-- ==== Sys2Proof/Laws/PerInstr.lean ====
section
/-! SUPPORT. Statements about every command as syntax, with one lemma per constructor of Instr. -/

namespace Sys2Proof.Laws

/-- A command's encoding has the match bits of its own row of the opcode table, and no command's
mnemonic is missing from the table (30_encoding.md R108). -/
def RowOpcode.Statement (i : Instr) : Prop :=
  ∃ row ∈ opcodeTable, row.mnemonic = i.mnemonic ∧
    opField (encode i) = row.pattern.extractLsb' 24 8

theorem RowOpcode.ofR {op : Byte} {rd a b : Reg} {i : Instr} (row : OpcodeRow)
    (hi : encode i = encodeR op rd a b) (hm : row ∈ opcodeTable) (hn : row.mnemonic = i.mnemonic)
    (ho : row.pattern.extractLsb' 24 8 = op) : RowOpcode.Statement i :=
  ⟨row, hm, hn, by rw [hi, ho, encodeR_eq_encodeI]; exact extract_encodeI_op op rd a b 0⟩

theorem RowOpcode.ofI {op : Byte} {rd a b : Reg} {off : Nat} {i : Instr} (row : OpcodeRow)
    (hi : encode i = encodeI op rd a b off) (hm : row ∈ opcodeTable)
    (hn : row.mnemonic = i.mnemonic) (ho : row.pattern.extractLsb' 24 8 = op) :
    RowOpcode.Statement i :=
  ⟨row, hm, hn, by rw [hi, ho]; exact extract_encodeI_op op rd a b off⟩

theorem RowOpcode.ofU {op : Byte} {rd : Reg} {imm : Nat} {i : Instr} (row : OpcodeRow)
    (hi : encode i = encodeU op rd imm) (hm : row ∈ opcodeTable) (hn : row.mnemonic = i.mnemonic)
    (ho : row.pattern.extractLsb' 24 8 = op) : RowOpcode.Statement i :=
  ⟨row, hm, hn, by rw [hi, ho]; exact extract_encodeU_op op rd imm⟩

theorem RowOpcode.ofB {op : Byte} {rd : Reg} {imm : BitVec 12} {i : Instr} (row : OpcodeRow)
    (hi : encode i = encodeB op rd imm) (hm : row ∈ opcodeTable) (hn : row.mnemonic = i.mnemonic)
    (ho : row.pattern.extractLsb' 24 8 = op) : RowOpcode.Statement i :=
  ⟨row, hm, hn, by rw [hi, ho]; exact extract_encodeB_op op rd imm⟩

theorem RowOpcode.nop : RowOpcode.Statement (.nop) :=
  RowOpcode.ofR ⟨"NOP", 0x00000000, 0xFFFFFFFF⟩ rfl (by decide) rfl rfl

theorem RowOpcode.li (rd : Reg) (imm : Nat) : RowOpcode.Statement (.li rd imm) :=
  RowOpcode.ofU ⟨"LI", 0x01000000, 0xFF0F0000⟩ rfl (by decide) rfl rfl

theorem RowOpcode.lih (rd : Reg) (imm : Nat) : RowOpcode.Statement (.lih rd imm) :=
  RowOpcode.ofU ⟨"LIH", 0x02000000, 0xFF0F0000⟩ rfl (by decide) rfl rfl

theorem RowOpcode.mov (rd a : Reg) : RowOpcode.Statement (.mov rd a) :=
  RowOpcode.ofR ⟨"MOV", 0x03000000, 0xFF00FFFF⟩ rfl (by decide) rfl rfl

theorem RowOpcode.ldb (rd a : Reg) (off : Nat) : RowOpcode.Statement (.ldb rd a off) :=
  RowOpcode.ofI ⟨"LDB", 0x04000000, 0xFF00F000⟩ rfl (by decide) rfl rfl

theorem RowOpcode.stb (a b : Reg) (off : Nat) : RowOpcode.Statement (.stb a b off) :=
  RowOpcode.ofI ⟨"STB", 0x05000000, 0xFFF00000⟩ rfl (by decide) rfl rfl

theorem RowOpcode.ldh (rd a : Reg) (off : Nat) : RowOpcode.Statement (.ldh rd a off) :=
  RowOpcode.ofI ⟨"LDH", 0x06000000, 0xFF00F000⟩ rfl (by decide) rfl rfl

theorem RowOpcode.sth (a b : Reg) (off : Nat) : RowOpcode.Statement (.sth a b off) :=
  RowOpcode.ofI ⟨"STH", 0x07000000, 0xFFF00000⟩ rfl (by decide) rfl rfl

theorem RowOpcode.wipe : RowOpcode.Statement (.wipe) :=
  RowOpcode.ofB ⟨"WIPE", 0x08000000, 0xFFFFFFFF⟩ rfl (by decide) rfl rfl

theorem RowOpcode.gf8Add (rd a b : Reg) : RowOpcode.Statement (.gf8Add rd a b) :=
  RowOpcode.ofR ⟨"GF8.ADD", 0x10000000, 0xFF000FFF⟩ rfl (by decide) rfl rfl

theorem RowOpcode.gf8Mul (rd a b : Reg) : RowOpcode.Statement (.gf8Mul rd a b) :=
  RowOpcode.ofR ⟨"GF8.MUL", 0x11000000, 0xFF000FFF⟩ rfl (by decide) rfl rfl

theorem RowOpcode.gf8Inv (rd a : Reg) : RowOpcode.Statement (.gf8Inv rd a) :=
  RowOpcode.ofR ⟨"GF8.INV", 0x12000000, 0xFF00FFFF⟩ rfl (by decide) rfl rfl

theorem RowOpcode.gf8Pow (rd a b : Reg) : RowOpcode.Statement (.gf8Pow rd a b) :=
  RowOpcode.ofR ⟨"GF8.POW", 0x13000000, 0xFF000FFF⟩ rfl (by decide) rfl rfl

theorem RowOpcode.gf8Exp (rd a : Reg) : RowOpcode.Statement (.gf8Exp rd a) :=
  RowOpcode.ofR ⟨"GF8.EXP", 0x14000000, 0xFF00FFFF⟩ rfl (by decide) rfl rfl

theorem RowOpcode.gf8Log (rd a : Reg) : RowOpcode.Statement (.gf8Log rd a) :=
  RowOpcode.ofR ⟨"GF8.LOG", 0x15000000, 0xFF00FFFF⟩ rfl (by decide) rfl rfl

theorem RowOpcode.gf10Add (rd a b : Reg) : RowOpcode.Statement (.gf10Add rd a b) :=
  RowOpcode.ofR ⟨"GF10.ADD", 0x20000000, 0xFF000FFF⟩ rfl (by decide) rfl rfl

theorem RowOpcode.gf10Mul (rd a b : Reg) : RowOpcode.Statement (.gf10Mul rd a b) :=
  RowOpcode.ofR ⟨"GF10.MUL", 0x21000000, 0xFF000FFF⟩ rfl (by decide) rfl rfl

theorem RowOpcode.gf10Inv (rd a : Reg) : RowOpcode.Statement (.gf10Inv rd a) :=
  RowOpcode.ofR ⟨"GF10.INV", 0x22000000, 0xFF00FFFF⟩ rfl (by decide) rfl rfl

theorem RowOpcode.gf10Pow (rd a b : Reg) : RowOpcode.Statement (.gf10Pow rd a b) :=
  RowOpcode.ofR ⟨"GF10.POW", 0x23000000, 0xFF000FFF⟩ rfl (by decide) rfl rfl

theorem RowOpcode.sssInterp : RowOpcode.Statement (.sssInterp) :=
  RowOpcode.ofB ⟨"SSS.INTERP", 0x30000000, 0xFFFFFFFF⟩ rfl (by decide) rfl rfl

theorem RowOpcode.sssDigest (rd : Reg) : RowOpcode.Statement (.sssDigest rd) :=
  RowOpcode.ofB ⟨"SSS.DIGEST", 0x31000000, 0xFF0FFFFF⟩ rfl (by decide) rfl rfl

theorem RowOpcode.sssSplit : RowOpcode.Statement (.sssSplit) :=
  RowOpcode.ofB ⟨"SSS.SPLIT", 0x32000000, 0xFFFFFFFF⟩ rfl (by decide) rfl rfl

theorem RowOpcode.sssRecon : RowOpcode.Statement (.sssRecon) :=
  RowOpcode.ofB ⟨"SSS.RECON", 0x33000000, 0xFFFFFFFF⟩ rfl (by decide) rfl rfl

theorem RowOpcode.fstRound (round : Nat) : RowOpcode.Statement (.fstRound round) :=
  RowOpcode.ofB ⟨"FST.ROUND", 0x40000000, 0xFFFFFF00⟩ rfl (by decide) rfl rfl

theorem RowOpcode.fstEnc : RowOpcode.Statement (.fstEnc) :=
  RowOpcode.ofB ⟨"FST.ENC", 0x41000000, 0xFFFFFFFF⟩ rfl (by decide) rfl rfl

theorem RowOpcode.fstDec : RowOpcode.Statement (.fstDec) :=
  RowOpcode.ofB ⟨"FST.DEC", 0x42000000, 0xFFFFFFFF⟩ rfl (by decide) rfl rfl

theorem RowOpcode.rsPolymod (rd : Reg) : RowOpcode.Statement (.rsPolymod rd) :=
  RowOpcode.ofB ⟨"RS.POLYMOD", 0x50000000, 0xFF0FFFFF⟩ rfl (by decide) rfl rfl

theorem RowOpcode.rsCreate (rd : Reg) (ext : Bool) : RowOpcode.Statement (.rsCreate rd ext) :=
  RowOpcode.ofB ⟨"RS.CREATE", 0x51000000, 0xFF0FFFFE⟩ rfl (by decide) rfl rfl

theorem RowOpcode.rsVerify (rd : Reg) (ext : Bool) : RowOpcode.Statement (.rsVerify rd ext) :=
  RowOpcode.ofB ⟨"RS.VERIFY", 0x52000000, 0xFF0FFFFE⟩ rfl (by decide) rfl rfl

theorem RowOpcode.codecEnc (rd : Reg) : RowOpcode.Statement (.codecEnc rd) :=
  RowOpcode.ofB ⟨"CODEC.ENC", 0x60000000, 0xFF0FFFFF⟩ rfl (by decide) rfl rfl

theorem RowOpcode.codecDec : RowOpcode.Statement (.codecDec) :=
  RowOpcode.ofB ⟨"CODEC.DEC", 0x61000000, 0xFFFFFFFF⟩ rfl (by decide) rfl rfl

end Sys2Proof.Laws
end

▶ Work instruction: Return only the part of the records above that opens with the line containing "0x01000000, 0xFF0F0000⟩ rfl (by decide) rfl rfl" and closes with the line containing "theorem RowOpcode.gf8Pow (rd", ends included.

▶ Exercise answer:
  RowOpcode.ofU ⟨"LI", 0x01000000, 0xFF0F0000⟩ rfl (by decide) rfl rfl

theorem RowOpcode.lih (rd : Reg) (imm : Nat) : RowOpcode.Statement (.lih rd imm) :=
  RowOpcode.ofU ⟨"LIH", 0x02000000, 0xFF0F0000⟩ rfl (by decide) rfl rfl

theorem RowOpcode.mov (rd a : Reg) : RowOpcode.Statement (.mov rd a) :=
  RowOpcode.ofR ⟨"MOV", 0x03000000, 0xFF00FFFF⟩ rfl (by decide) rfl rfl

theorem RowOpcode.ldb (rd a : Reg) (off : Nat) : RowOpcode.Statement (.ldb rd a off) :=
  RowOpcode.ofI ⟨"LDB", 0x04000000, 0xFF00F000⟩ rfl (by decide) rfl rfl

theorem RowOpcode.stb (a b : Reg) (off : Nat) : RowOpcode.Statement (.stb a b off) :=
  RowOpcode.ofI ⟨"STB", 0x05000000, 0xFFF00000⟩ rfl (by decide) rfl rfl

theorem RowOpcode.ldh (rd a : Reg) (off : Nat) : RowOpcode.Statement (.ldh rd a off) :=
  RowOpcode.ofI ⟨"LDH", 0x06000000, 0xFF00F000⟩ rfl (by decide) rfl rfl

theorem RowOpcode.sth (a b : Reg) (off : Nat) : RowOpcode.Statement (.sth a b off) :=
  RowOpcode.ofI ⟨"STH", 0x07000000, 0xFFF00000⟩ rfl (by decide) rfl rfl

theorem RowOpcode.wipe : RowOpcode.Statement (.wipe) :=
  RowOpcode.ofB ⟨"WIPE", 0x08000000, 0xFFFFFFFF⟩ rfl (by decide) rfl rfl

theorem RowOpcode.gf8Add (rd a b : Reg) : RowOpcode.Statement (.gf8Add rd a b) :=
  RowOpcode.ofR ⟨"GF8.ADD", 0x10000000, 0xFF000FFF⟩ rfl (by decide) rfl rfl

theorem RowOpcode.gf8Mul (rd a b : Reg) : RowOpcode.Statement (.gf8Mul rd a b) :=
  RowOpcode.ofR ⟨"GF8.MUL", 0x11000000, 0xFF000FFF⟩ rfl (by decide) rfl rfl

theorem RowOpcode.gf8Inv (rd a : Reg) : RowOpcode.Statement (.gf8Inv rd a) :=
  RowOpcode.ofR ⟨"GF8.INV", 0x12000000, 0xFF00FFFF⟩ rfl (by decide) rfl rfl

theorem RowOpcode.gf8Pow (rd a b : Reg) : RowOpcode.Statement (.gf8Pow rd a b) :=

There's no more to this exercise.